#### Collected data
*** Block opens ***
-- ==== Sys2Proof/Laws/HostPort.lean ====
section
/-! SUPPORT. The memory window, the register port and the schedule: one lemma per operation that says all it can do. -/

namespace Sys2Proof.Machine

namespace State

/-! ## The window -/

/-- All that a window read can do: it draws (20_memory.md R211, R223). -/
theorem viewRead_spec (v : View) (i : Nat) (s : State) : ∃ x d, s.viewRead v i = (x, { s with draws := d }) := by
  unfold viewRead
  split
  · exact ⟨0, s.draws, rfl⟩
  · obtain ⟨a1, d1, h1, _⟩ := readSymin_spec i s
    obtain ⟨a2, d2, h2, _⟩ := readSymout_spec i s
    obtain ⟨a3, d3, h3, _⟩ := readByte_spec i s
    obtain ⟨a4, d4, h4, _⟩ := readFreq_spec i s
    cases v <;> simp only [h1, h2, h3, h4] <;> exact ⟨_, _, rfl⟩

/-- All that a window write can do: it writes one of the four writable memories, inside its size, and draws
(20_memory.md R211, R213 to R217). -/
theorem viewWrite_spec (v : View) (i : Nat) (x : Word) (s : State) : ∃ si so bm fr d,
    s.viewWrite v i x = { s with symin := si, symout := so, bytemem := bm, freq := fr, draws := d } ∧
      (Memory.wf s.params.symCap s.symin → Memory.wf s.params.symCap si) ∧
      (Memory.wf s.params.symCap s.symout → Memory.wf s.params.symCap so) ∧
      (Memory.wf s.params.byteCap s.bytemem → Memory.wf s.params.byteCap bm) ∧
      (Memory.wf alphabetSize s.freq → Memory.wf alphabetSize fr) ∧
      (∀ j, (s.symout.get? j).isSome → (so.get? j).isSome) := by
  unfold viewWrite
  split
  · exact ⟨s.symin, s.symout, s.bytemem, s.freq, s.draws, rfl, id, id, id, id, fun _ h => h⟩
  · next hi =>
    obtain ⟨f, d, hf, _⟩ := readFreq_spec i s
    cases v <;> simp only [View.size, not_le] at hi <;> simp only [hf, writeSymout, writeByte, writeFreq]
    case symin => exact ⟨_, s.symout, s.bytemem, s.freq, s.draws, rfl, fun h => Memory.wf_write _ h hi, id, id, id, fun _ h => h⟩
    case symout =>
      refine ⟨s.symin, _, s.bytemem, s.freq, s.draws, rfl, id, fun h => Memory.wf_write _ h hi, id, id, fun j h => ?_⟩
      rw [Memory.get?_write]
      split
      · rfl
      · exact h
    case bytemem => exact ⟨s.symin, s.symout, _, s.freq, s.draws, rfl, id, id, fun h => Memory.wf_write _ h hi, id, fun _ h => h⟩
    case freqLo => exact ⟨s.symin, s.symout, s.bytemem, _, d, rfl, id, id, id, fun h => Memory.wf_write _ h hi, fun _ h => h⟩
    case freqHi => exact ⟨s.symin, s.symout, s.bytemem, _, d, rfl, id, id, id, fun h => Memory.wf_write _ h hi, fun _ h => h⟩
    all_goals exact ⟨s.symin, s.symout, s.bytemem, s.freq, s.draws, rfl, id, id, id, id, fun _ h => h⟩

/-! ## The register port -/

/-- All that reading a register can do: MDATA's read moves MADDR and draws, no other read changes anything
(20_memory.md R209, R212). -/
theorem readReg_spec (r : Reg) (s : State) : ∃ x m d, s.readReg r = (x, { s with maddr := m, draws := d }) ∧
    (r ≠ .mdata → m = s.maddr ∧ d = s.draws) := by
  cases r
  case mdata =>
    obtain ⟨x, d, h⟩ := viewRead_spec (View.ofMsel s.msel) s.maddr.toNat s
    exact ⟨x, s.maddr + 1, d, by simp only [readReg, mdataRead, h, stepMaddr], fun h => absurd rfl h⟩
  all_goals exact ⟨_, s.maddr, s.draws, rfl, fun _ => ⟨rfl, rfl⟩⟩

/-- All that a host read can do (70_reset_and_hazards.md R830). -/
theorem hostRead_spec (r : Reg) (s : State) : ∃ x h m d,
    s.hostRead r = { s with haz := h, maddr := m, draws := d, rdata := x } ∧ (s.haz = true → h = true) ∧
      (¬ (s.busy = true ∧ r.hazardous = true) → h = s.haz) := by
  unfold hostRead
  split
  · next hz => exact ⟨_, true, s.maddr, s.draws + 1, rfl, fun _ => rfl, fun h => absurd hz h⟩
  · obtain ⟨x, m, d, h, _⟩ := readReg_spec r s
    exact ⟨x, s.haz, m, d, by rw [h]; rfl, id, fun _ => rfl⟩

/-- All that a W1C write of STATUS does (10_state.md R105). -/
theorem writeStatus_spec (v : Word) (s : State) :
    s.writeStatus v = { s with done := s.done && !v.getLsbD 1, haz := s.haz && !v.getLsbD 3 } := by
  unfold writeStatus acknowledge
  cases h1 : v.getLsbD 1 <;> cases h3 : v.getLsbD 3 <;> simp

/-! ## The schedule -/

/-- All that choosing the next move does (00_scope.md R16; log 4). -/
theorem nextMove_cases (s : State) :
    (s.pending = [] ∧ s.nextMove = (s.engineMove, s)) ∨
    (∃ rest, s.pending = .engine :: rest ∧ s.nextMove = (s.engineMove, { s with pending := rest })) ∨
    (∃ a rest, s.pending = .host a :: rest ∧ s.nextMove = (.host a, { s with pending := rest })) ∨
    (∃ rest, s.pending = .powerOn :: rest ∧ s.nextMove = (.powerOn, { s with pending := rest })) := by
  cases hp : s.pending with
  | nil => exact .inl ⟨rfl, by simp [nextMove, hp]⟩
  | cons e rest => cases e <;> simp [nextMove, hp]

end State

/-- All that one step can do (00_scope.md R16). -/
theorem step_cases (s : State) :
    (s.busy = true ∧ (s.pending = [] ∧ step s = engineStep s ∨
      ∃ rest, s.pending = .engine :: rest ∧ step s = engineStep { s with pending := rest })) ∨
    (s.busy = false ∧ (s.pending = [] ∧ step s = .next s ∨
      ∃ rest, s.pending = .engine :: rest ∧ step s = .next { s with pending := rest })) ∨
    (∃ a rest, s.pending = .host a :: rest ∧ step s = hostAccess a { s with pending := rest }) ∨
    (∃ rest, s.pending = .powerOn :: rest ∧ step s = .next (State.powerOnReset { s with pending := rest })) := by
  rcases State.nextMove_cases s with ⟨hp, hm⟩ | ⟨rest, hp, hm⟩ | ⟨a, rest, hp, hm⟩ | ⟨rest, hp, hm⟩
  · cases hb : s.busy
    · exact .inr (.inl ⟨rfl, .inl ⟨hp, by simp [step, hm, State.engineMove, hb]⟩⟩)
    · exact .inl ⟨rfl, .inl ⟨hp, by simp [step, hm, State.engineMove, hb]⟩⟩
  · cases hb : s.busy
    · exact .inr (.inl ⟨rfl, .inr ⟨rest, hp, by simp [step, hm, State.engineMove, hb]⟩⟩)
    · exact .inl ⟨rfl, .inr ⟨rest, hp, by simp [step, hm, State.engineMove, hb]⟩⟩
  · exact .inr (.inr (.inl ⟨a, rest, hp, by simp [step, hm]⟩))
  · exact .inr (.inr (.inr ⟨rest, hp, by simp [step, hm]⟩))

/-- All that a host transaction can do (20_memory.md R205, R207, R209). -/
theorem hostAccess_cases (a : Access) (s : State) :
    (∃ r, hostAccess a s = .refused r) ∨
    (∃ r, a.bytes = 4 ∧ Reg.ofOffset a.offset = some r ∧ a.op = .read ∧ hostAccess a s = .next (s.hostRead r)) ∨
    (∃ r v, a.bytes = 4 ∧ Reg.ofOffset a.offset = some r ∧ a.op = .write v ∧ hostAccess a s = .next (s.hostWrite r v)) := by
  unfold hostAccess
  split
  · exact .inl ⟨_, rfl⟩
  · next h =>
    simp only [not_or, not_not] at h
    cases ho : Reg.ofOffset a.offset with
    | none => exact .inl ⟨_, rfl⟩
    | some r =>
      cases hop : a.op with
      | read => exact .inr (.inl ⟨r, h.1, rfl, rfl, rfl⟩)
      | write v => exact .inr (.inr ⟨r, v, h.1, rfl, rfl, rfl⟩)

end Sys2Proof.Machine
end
*** Block closes ***
#### What is expected
Go through the records and show every line with the string "window" in it.

#### Written answer
/-! SUPPORT. The memory window, the register port and the schedule: one lemma per operation that says all it can do. -/
/-! ## The window -/
/-- All that a window read can do: it draws (20_memory.md R211, R223). -/
/-- All that a window write can do: it writes one of the four writable memories, inside its size, and draws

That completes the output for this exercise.